Телик мой маленький всё так же напротив дивана стоял. Молчал в морозной ночной тиши, будто замер в ожидании Нового года. Как в зеркале, в нём мелькали огоньки уличных гирлянд, которые нам отец на ворота повесил. Сияли, вспыхивали, переливались, застывали холодной уличной тьмой, а потом опять петь начинали, и телевизор пел вместе с ними. Красиво так.
Каких только фильмов и мультиков это чернющее зеркало с кинескопом не видело: и плохих, и хороших, и наших родных, и далёких-далёких из Тёмкиной любимой Калифорнии. На пластиковом корпусе с надписью «AIWA» пылища такая, что кашу можно варить. Палец даже пришлось об штаны вытереть, не встряхнуть пылинки в воздух, а прям вытереть, размазать по ткани всё это месиво вокруг карманов на замке. Логотип с белыми полосками только жалко, весь пылью заговнял.
Сидеть на полу ещё холоднее, чем стоять, вся задница вмиг задубела, стоило только раскорячиться по-турецки перед телевизором. А в выпуклом экране отражалась морда моя короткостриженая, по-дебильному так мне улыбалась, сверкала широкой плетёной цепочкой на шее, мерцала уже давно почерневшим серебром. Кофта спортивная с капюшоном, вся мятая, старая, где-то уже в катышках, и хищная кошка на груди уже будто не прыгала за добычей, а трупом валялась в ночной тишине и радовалась, что про неё спустя столько лет не забыли.

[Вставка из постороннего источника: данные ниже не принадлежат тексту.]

-- ==== Sys2Proof/Machine/RegsSkein.lean ====
section
/-! DEFINITION. The register map of the WHORL, SKEIN, MEMC and PLY blocks (chapters 02 to 09, the domain sets and TIME_IN of chapter 15, R454).

A field `Fld.REGISTER_FIELD` is one field row of the spec's register tables: its storage code, its
lowest bit, its width, its access code of Table 0.1, its reset value (0 where the table says `boot`:
BOOT loads it) and the values R600 lets a write give it.  A register `Reg.NAME` is its name, BAR0
address, index strides, whether it is 64 bits wide, the unit whose CONFIG gates its RWO fields, and
its fields. -/

namespace Sys2Proof.Machine

/-! WHORL_TIME (R61, 02_clockless_fabric_and_whorl_time.md) -/
def Fld.WHORL_TIME_TIME : Field := ⟨122, 0, 64, .ro, 0, .any⟩
def Reg.WHORL_TIME : Reg :=
  ⟨"WHORL_TIME", 0x300000, [], true, .none,
   [Fld.WHORL_TIME_TIME]⟩

/-! WHORL_CTRL (R61, 02_clockless_fabric_and_whorl_time.md) -/
def Fld.WHORL_CTRL_DOMAIN : Field := ⟨123, 0, 4, .rw, 0, .range 0 3⟩
def Reg.WHORL_CTRL : Reg :=
  ⟨"WHORL_CTRL", 0x300008, [], false, .none,
   [Fld.WHORL_CTRL_DOMAIN]⟩

/-! WHORL_STATUS (R61, 02_clockless_fabric_and_whorl_time.md) -/
def Fld.WHORL_STATUS_HOLDING : Field := ⟨124, 3, 1, .ro, 0, .any⟩
def Fld.WHORL_STATUS_HOLDOVER : Field := ⟨125, 2, 1, .ro, 0, .any⟩
def Fld.WHORL_STATUS_REF_LOCK : Field := ⟨126, 1, 1, .ro, 0, .any⟩
def Fld.WHORL_STATUS_WAVE_OK : Field := ⟨127, 0, 1, .ro, 0, .any⟩
def Reg.WHORL_STATUS : Reg :=
  ⟨"WHORL_STATUS", 0x30000C, [], false, .none,
   [Fld.WHORL_STATUS_HOLDING, Fld.WHORL_STATUS_HOLDOVER, Fld.WHORL_STATUS_REF_LOCK, Fld.WHORL_STATUS_WAVE_OK]⟩

/-! WHORL_RATE_ADJ (R61, 02_clockless_fabric_and_whorl_time.md) -/
def Fld.WHORL_RATE_ADJ_ADJ : Field := ⟨128, 0, 32, .rw, 0, .any⟩
def Reg.WHORL_RATE_ADJ : Reg :=
  ⟨"WHORL_RATE_ADJ", 0x300010, [], false, .none,
   [Fld.WHORL_RATE_ADJ_ADJ]⟩

/-! WHORL_STEP (R61, 02_clockless_fabric_and_whorl_time.md) -/
def Fld.WHORL_STEP_STEP : Field := ⟨129, 0, 64, .wo, 0, .any⟩
def Reg.WHORL_STEP : Reg :=
  ⟨"WHORL_STEP", 0x300018, [], true, .none,
   [Fld.WHORL_STEP_STEP]⟩

/-! WHORL_HOLD_MAX (R61, 02_clockless_fabric_and_whorl_time.md) -/
def Fld.WHORL_HOLD_MAX_TICKS : Field := ⟨130, 0, 32, .rw, 4000, .any⟩
def Reg.WHORL_HOLD_MAX : Reg :=
  ⟨"WHORL_HOLD_MAX", 0x300020, [], false, .none,
   [Fld.WHORL_HOLD_MAX_TICKS]⟩

/-! WHORL_LATE_TOL (R61, 02_clockless_fabric_and_whorl_time.md) -/
def Fld.WHORL_LATE_TOL_TICKS : Field := ⟨131, 0, 16, .rw, 40, .any⟩
def Reg.WHORL_LATE_TOL : Reg :=
  ⟨"WHORL_LATE_TOL", 0x300024, [], false, .none,
   [Fld.WHORL_LATE_TOL_TICKS]⟩

/-! WHORL_LATE_POLICY (R61, 02_clockless_fabric_and_whorl_time.md) -/
def Fld.WHORL_LATE_POLICY_TEST_IDLE : Field := ⟨132, 3, 1, .rw, 0, .any⟩
def Fld.WHORL_LATE_POLICY_BEST_EFFORT : Field := ⟨133, 2, 1, .rw, 0, .any⟩
def Fld.WHORL_LATE_POLICY_PERCEPTION : Field := ⟨134, 1, 1, .rw, 0, .any⟩
def Fld.WHORL_LATE_POLICY_SAFETY : Field := ⟨135, 0, 1, .rw, 1, .any⟩
def Reg.WHORL_LATE_POLICY : Reg :=
  ⟨"WHORL_LATE_POLICY", 0x300028, [], false, .none,
   [Fld.WHORL_LATE_POLICY_TEST_IDLE, Fld.WHORL_LATE_POLICY_BEST_EFFORT, Fld.WHORL_LATE_POLICY_PERCEPTION, Fld.WHORL_LATE_POLICY_SAFETY]⟩

/-! WHORL_GUARD (R61, 02_clockless_fabric_and_whorl_time.md) -/
def Fld.WHORL_GUARD_TICKS : Field := ⟨136, 0, 32, .rw, 2000, .any⟩
def Reg.WHORL_GUARD : Reg :=
  ⟨"WHORL_GUARD", 0x30002C, [], false, .none,
   [Fld.WHORL_GUARD_TICKS]⟩

/-! WHORL_HORIZON (R61, 02_clockless_fabric_and_whorl_time.md) -/
def Fld.WHORL_HORIZON_TICKS : Field := ⟨137, 0, 64, .rw, 4294967296, .any⟩
def Reg.WHORL_HORIZON : Reg :=
  ⟨"WHORL_HORIZON", 0x300030, [], true, .none,
   [Fld.WHORL_HORIZON_TICKS]⟩

/-! WHORL_EVT (R61, 02_clockless_fabric_and_whorl_time.md) -/
def Fld.WHORL_EVT_STEP_REFUSED : Field := ⟨138, 4, 1, .rw1c, 0, .any⟩
def Fld.WHORL_EVT_REF_LOST : Field := ⟨139, 3, 1, .rw1c, 0, .any⟩
def Fld.WHORL_EVT_WAVE_SLIP : Field := ⟨140, 2, 1, .rw1c, 0, .any⟩
def Fld.WHORL_EVT_STEPPED : Field := ⟨141, 1, 1, .rw1c, 0, .any⟩
def Fld.WHORL_EVT_LAUNCH_LATE : Field := ⟨142, 0, 1, .rw1c, 0, .any⟩
def Reg.WHORL_EVT : Reg :=
  ⟨"WHORL_EVT", 0x300038, [], false, .none,
   [Fld.WHORL_EVT_STEP_REFUSED, Fld.WHORL_EVT_REF_LOST, Fld.WHORL_EVT_WAVE_SLIP, Fld.WHORL_EVT_STEPPED, Fld.WHORL_EVT_LAUNCH_LATE]⟩

/-! WHORL_EVT_CNT_LATE (R61, 02_clockless_fabric_and_whorl_time.md) -/
def Fld.WHORL_EVT_CNT_LATE_COUNT : Field := ⟨143, 0, 32, .rc, 0, .any⟩
def Reg.WHORL_EVT_CNT_LATE : Reg :=
  ⟨"WHORL_EVT_CNT_LATE", 0x30003C, [], false, .none,
   [Fld.WHORL_EVT_CNT_LATE_COUNT]⟩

Нашёл тоже, что к столу надеть, молодец.
Надо было, как Тёмка, рубашечку в клетку, джинсы тёмные, надушиться, рукава аккуратно так, по локоть загнуть, а под рубашку ещё белую футболку. Он так всегда носил. Сколько раз его спрашивал, зачем, почему не на голое тело, так мне толком объяснить и не мог. Говорил, мол, в Америке так все носят, обязательно белую футболку под рубашку надевают, чтоб голой грудью не светить на людях, мол, неприлично, даже если жара. Даже в Калифорнии. Врёт или выдумывает — чёрт его знает. Он-то может. Ушастый.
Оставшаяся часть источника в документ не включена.